### LISTED ENTRIES:
*** Block opens ***
-- ==== Sys2Proof/Machine/Pseudo.lean ====
section
/-! DEFINITION. The pseudo-instructions (R74): sequences of commands that the host issues, and the image walk
PROCIMG (R152). None has an opcode. -/

namespace Sys2Proof.Machine

/-- A pixel: red, green, blue, and possibly an alpha channel (R154). -/
structure Pixel where
  r : Byte
  g : Byte
  b : Byte
  a : Option Byte
  deriving DecidableEq, Repr

/-- An image: its rows of pixels, row 0 first. R154's images are those whose rows all have one width; that rows of
unequal width are admitted, and walked row by row like others, is a DESIGN CHOICE (log entry 18): unsafe only for a
claim about such rows. -/
abbrev Image := List (List Pixel)

/-- The channel values of a pixel in their fixed order red, green, blue (R152). -/
def Pixel.channels (p : Pixel) : List Byte := [p.r, p.g, p.b]

/-- All channel values of an image in row-major order (R152). -/
def imageChannels (img : Image) : List Byte := img.flatten.flatMap Pixel.channels

/-- The commands of `PROCIMG pixels, seed, tap` (R74, R152), as many as are issued when none faults; `procImg` is the
run. -/
def procImgCommands (img : Image) (seed : List Symbol) (tap : Int) : List Instr :=
  .load seed tap :: (imageChannels img).map .xorbyte

/-- `ENCRYPTIMAGE` has PROCIMG's expansion (R74); `encryptImage` is the run. -/
def encryptImageCommands (img : Image) (seed : List Symbol) (tap : Int) : List Instr := procImgCommands img seed tap

/-- `DECRYPTIMAGE` has PROCIMG's expansion (R74); `decryptImage` is the run. -/
def decryptImageCommands (img : Image) (seed : List Symbol) (tap : Int) : List Instr := procImgCommands img seed tap

/-- `GENERATEKEYSTREAM seed, tap, steps` (R74); `generateKeystream` is the run, which stops on the LOAD's fault. -/
def generateKeystreamCommands (seed : List Symbol) (tap steps : Int) : List Instr := [.load seed tap, .genks steps]

/-- The host issues one command, which is refused above LMAX or NMAX (R69), and reads its response. `none` only where
the model stops. -/
def issue (i : Instr) (s : State) : Option (Frame × State) :=
  match acceptCommand i s with
  | .next s' =>
    match s'.responses.getLast? with
    | some f => some (f, s')
    | none => none
  | _ => none

/-- A list of commands issued in order, each to completion before the next (R50), with their responses. All
are issued whatever the responses are; a run that depends on its LOAD is `afterLoad`. -/
def issueAll : List Instr → State → Option (List Frame × State)
  | [], s => some ([], s)
  | i :: is, s =>
    match issue i s with
    | none => none
    | some (f, s1) =>
      match issueAll is s1 with
      | none => none
      | some (fs, s2) => some (f :: fs, s2)

/-- The result byte of an XORBYTE response `00 newV` (R71). -/
def resultByte : Frame → Option Byte
  | [st, v] => if st = Status.ok.code then some v else none
  | _ => none

/-- `out.c = result of XORBYTE in.c` (R152). -/
def walkChannel (v : Byte) (s : State) : Option (Byte × State) :=
  match issue (.xorbyte v) s with
  | none => none
  | some (f, s') =>
    match resultByte f with
    | some v' => some (v', s')
    | none => none

/-- One pixel: red, green, blue in that order; alpha is copied and issues no command (R152). -/
def walkPixel (p : Pixel) (s : State) : Option (Pixel × State) :=
  match walkChannel p.r s with
  | none => none
  | some (r, s1) =>
    match walkChannel p.g s1 with
    | none => none
    | some (g, s2) =>
      match walkChannel p.b s2 with
      | none => none
      | some (b, s3) => some (⟨r, g, b, p.a⟩, s3)

/-- One row, column 0 first (R152). -/
def walkRow : List Pixel → State → Option (List Pixel × State)
  | [], s => some ([], s)
  | p :: ps, s =>
    match walkPixel p s with
    | none => none
    | some (q, s1) =>
      match walkRow ps s1 with
      | none => none
      | some (qs, s2) => some (q :: qs, s2)

/-- All rows, row 0 first (R152). -/
def walkImage : Image → State → Option (Image × State)
  | [], s => some ([], s)
  | row :: rows, s =>
    match walkRow row s with
    | none => none
    | some (q, s1) =>
      match walkImage rows s1 with
      | none => none
      | some (qs, s2) => some (q :: qs, s2)

/-- How a pseudo-instruction ends. -/
inductive PseudoResult (α : Type) where
  /-- Every command it issued was answered OK: its value and the state after it. -/
  | done (value : α) (s : State)
  /-- A command was answered with a fault: that response, no value, and no command after it (R152, R171). -/
  | failed (response : Frame) (s : State)
  /-- The model stopped inside a command (log entries 8, 9); never from a state that meets the invariant. -/
  | stopped
  deriving DecidableEq, Repr

/-- A run that begins with a LOAD (R74): its fault is fatal to the run, which issues nothing more (R171, R172;
`IllegalCommand` for a seed above LMAX, R100); else the run goes on from the constructed Register. -/
def afterLoad {α : Type} (seed : List Symbol) (tap : Int) (s : State) (go : State → PseudoResult α) : PseudoResult α :=
  match issue (.load seed tap) s with
  | none => .stopped
  | some (f, s1) => if f = [Status.ok.code] then go s1 else .failed f s1

/-- PROCIMG (R152): LOAD, stop on its fault, else walk the image. -/
def procImg (img : Image) (seed : List Symbol) (tap : Int) (s : State) : PseudoResult Image :=
  afterLoad seed tap s fun s1 =>
    match walkImage img s1 with
    | some (out, s2) => .done out s2
    | none => .stopped

/-- ENCRYPTIMAGE is PROCIMG (R74). -/
def encryptImage (img : Image) (seed : List Symbol) (tap : Int) (s : State) : PseudoResult Image :=
  procImg img seed tap s

/-- DECRYPTIMAGE is PROCIMG (R74, R153). -/
def decryptImage (img : Image) (seed : List Symbol) (tap : Int) (s : State) : PseudoResult Image :=
  procImg img seed tap s

/-- The string of a GENKS response `00 ks:str` (R71). -/
def resultString : Frame → Option (List Symbol)
  | st :: _ :: _ :: _ :: _ :: syms => if st = Status.ok.code then some syms else none
  | _ => none

/-- GENERATEKEYSTREAM (R74, R120): LOAD, stop on its fault, else GENKS, whose string or fault is the end. -/
def generateKeystream (seed : List Symbol) (tap steps : Int) (s : State) : PseudoResult (List Symbol) :=
  afterLoad seed tap s fun s1 =>
    match issue (.genks steps) s1 with
    | none => .stopped
    | some (f, s2) =>
      match resultString f with
      | some ks => .done ks s2
      | none => .failed f s2

end Sys2Proof.Machine
end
*** Block closes ***
### EXERCISE:
Print exactly the lines above, between the one holding "def issue (i" and the one holding "The result byte", inclusive, and nothing besides.

### RESPONSE FOR THIS EXERCISE:
def issue (i : Instr) (s : State) : Option (Frame × State) :=
  match acceptCommand i s with
  | .next s' =>
    match s'.responses.getLast? with
    | some f => some (f, s')
    | none => none
  | _ => none

/-- A list of commands issued in order, each to completion before the next (R50), with their responses. All
are issued whatever the responses are; a run that depends on its LOAD is `afterLoad`. -/
def issueAll : List Instr → State → Option (List Frame × State)
  | [], s => some ([], s)
  | i :: is, s =>
    match issue i s with
    | none => none
    | some (f, s1) =>
      match issueAll is s1 with
      | none => none
      | some (fs, s2) => some (f :: fs, s2)

/-- The result byte of an XORBYTE response `00 newV` (R71). -/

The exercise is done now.